Go through the entries below and count the lines where the word "zero" appears; give only the count.
Start of Information given
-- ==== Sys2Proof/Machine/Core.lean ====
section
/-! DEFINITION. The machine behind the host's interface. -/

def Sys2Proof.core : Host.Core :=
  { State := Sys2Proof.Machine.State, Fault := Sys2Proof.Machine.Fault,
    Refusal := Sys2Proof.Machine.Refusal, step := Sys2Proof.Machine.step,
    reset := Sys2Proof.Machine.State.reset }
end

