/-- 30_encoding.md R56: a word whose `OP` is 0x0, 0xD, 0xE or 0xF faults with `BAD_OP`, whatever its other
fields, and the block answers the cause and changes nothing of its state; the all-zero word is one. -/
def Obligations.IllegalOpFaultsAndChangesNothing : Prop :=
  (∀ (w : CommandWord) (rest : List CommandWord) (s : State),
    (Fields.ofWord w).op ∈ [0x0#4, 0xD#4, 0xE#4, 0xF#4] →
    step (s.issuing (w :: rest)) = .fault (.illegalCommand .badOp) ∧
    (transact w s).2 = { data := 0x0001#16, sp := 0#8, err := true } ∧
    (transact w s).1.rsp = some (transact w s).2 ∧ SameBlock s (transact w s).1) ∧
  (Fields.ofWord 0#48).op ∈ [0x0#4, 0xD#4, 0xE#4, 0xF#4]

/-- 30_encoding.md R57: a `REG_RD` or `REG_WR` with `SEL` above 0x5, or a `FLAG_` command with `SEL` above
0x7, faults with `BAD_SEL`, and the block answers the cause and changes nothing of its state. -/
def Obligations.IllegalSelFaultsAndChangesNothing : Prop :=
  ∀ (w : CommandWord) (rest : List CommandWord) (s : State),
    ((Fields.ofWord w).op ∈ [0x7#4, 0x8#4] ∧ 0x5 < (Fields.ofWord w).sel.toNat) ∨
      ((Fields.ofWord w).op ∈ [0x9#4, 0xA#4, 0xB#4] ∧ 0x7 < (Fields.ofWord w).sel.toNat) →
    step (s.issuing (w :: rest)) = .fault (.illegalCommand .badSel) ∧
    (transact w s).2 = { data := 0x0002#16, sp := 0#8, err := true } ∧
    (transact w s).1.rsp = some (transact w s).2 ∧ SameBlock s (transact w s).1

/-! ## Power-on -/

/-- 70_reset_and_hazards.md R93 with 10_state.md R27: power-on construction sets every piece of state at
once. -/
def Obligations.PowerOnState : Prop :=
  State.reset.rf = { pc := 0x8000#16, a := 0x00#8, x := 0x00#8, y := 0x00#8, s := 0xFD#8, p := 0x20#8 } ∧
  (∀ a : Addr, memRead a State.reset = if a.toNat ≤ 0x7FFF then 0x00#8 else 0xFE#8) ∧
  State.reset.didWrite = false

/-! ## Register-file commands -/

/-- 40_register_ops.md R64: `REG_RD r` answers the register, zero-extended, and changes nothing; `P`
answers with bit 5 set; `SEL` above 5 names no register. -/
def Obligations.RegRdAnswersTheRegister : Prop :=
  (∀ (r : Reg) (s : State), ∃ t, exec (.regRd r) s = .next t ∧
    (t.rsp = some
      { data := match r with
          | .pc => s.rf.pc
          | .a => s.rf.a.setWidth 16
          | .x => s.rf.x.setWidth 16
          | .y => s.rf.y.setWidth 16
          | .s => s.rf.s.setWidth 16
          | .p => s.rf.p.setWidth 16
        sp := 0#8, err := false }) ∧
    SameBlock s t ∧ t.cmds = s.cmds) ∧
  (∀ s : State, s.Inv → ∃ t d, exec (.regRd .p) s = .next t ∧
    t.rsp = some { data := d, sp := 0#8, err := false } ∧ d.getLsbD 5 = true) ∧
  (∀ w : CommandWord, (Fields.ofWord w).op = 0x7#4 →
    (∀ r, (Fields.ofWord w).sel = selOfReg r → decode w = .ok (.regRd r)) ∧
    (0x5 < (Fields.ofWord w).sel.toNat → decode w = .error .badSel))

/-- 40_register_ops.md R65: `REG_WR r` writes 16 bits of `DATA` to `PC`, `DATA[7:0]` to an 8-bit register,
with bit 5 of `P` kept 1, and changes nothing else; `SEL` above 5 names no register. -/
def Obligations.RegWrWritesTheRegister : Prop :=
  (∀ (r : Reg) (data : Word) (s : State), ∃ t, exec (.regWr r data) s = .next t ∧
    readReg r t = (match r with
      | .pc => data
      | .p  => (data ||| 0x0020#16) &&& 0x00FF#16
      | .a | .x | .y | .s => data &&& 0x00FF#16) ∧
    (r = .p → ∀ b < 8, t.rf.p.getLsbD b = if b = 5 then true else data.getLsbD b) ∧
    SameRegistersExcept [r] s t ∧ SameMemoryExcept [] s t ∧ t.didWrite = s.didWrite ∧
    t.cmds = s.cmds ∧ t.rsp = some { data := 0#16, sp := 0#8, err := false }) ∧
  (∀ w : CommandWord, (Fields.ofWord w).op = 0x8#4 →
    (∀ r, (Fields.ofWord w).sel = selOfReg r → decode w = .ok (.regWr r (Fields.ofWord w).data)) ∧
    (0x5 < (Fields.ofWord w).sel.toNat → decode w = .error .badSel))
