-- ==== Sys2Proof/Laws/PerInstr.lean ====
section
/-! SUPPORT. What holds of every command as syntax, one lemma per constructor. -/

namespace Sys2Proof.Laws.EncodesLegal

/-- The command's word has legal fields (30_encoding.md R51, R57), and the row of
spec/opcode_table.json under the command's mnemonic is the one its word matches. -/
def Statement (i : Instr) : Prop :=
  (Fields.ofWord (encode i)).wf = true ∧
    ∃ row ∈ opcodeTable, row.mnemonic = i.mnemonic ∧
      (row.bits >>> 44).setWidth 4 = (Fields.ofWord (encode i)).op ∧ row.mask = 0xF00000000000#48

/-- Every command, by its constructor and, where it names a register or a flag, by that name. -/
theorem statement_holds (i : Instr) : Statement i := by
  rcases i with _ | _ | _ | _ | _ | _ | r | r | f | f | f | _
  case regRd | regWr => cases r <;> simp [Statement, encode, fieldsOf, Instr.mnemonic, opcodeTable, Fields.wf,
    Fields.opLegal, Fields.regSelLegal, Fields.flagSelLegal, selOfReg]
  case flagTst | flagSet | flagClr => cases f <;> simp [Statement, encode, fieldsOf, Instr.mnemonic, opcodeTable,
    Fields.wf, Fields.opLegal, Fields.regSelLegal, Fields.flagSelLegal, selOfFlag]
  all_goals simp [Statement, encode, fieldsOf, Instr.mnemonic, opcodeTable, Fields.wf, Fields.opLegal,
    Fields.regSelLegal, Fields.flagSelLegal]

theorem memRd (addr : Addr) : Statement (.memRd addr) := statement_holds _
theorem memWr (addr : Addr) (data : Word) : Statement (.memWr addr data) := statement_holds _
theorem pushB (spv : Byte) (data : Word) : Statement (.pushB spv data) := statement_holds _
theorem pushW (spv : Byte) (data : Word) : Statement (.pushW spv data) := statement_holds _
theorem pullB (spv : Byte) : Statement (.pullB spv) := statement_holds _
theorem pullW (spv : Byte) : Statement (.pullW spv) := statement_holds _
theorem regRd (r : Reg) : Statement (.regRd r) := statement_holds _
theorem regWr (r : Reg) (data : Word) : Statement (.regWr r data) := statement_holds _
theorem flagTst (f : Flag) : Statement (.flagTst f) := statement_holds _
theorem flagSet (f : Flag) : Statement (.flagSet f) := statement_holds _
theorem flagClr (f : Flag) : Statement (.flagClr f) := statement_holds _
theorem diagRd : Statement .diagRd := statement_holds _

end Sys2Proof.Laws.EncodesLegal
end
End of Information given
* [Task output]:
2